● **TASK INSTRUCTIONS**:
Give again, unaltered, the lines of the listing below that run from the line having "(let failed := ((s.x.launch.bind" through the line having "nxt := s.cur.nxt.map".
····················
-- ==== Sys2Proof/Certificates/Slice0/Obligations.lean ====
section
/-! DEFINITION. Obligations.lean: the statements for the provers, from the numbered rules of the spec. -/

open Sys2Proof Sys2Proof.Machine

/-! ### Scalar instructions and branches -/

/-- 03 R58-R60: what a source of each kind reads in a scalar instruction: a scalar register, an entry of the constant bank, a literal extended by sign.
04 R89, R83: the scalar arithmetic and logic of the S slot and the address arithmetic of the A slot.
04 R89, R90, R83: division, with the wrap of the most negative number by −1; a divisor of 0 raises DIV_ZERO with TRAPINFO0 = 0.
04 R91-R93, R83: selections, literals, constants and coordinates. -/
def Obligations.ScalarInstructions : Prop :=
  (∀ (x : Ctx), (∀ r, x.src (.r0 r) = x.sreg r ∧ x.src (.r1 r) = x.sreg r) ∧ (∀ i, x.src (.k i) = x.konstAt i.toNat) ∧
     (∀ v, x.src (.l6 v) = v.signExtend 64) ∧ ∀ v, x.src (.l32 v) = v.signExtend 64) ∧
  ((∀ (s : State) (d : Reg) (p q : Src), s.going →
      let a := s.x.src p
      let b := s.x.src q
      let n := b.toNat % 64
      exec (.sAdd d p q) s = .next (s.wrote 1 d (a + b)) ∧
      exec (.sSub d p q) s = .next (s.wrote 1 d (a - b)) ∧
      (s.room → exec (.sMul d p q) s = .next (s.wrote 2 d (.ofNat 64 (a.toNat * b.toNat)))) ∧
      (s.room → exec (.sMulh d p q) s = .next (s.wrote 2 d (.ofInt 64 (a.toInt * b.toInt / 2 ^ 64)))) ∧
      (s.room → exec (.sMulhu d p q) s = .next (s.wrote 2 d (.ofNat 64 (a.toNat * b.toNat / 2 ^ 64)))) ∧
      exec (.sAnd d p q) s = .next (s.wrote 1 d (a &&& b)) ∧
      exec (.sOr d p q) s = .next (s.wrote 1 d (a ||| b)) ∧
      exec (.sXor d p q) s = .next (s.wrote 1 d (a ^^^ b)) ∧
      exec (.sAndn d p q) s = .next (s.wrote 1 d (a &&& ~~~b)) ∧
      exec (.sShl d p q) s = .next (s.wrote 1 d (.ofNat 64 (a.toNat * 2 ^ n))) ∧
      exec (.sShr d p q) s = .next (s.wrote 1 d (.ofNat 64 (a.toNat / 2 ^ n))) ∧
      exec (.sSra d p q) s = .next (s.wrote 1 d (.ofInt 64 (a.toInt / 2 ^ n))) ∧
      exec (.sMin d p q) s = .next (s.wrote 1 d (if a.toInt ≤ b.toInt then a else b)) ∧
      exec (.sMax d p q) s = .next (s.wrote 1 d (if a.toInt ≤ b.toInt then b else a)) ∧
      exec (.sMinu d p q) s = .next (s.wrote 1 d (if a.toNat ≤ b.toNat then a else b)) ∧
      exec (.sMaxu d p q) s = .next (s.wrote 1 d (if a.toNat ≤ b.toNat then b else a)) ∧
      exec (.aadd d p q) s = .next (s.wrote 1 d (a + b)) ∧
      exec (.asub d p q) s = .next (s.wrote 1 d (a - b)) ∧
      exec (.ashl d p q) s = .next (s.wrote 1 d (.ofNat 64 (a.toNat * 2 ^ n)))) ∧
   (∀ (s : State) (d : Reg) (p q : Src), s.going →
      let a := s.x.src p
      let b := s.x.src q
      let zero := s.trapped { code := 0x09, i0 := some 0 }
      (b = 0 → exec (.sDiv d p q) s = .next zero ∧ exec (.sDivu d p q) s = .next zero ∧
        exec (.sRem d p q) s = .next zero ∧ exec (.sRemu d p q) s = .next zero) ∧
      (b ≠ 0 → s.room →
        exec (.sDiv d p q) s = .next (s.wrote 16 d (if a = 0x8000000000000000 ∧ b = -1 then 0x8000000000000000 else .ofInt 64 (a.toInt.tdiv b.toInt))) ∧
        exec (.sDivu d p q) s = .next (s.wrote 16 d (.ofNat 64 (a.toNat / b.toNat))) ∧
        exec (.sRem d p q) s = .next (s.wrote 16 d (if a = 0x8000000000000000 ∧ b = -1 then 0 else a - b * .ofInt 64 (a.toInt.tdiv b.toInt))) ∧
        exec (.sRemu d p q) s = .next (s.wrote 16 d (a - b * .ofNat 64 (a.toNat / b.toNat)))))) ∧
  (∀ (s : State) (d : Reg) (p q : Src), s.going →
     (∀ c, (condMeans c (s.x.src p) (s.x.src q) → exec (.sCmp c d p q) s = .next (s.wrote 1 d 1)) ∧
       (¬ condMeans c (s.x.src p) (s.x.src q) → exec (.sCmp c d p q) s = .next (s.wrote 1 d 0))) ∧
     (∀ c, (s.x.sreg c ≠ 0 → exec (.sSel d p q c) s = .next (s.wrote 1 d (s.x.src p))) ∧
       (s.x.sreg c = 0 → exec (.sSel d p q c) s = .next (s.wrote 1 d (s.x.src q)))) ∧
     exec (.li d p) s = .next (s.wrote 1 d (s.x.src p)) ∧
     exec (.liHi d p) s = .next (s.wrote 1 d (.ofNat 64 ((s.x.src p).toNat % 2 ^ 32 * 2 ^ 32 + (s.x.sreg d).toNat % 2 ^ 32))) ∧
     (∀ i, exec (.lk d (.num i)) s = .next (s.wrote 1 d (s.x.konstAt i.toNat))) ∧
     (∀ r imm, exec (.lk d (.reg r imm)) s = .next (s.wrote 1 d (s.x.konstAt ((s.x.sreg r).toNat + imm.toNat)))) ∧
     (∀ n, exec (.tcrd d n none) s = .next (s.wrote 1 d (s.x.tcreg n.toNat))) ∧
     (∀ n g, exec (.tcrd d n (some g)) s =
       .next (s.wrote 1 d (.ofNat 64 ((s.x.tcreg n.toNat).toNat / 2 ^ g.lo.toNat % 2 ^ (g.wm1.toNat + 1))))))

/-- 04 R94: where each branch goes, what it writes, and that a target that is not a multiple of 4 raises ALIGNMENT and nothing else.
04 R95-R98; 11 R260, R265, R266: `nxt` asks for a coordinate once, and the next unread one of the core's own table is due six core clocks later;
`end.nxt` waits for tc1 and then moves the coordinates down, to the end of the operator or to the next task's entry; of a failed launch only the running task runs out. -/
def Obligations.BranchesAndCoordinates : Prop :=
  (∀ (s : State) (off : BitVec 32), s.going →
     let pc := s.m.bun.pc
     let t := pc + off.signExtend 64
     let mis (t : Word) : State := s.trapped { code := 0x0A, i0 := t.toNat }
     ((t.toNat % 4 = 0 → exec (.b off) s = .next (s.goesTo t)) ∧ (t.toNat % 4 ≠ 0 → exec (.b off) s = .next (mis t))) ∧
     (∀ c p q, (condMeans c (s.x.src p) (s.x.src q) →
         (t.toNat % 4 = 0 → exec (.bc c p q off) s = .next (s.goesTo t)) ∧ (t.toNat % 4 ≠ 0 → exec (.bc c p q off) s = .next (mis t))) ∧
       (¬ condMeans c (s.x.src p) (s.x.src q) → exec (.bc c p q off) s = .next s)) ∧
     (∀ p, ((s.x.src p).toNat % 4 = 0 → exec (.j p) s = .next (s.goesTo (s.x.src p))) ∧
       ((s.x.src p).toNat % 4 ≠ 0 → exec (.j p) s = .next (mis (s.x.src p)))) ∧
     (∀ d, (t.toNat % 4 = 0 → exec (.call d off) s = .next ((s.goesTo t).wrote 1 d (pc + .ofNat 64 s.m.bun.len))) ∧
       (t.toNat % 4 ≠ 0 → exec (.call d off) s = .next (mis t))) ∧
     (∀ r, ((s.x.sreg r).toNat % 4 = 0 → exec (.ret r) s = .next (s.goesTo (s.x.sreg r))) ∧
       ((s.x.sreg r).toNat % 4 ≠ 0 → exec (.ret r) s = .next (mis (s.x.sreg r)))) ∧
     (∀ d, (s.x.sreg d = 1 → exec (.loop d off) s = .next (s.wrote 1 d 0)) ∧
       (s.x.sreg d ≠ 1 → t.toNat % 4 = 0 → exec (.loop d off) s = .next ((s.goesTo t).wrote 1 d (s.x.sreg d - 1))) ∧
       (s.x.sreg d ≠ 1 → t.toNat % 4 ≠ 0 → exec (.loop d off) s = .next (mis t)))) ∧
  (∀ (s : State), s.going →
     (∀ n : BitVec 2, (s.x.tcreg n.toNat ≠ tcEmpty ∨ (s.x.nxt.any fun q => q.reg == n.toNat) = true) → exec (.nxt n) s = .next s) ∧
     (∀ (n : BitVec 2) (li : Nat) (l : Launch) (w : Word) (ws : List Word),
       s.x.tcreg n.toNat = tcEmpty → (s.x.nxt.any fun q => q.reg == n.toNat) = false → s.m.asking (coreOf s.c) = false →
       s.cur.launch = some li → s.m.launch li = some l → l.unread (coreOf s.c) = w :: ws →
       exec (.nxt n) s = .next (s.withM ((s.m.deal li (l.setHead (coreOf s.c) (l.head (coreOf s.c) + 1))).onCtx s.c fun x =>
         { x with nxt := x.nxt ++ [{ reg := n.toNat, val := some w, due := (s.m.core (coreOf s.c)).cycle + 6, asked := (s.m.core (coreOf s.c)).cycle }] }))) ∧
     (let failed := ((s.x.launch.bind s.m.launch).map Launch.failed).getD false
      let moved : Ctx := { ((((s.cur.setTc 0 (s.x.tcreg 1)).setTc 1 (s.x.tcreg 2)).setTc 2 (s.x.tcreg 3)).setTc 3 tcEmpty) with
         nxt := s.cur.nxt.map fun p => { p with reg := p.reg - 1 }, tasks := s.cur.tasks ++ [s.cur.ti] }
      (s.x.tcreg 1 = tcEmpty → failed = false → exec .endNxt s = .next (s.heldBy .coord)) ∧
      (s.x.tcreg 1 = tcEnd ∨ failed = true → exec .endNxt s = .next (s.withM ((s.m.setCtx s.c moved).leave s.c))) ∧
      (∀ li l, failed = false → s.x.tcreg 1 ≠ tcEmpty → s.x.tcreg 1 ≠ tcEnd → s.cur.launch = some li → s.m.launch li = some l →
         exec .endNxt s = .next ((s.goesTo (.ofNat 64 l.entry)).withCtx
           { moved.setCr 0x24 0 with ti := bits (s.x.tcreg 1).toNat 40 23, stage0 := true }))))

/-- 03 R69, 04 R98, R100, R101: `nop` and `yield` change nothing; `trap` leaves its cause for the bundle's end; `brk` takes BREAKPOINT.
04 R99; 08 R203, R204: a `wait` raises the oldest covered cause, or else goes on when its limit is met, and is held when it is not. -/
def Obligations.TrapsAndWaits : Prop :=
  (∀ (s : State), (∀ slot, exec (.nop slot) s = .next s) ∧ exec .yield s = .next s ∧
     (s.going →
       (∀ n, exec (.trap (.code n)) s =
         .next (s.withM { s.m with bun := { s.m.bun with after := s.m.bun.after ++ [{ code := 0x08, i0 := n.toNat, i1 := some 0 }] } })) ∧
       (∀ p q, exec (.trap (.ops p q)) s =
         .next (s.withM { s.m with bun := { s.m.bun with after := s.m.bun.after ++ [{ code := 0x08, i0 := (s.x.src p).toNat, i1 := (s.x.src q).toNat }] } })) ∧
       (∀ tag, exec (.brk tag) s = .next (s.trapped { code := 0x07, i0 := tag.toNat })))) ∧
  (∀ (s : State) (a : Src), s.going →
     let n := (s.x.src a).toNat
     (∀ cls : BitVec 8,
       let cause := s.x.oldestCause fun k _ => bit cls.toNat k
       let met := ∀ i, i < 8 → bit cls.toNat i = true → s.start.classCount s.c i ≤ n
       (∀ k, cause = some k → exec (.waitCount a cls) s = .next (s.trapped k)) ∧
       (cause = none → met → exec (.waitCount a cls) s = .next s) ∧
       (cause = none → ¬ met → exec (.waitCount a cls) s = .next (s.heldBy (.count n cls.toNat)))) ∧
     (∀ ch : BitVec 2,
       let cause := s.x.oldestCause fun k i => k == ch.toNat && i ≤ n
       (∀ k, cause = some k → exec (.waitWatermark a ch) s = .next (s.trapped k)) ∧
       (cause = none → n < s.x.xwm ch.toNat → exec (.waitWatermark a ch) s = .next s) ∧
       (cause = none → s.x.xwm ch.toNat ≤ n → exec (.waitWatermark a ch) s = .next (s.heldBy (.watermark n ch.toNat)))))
····················
● **COMPLETED TASK**:
     (let failed := ((s.x.launch.bind s.m.launch).map Launch.failed).getD false
      let moved : Ctx := { ((((s.cur.setTc 0 (s.x.tcreg 1)).setTc 1 (s.x.tcreg 2)).setTc 2 (s.x.tcreg 3)).setTc 3 tcEmpty) with
         nxt := s.cur.nxt.map fun p => { p with reg := p.reg - 1 }, tasks := s.cur.tasks ++ [s.cur.ti] }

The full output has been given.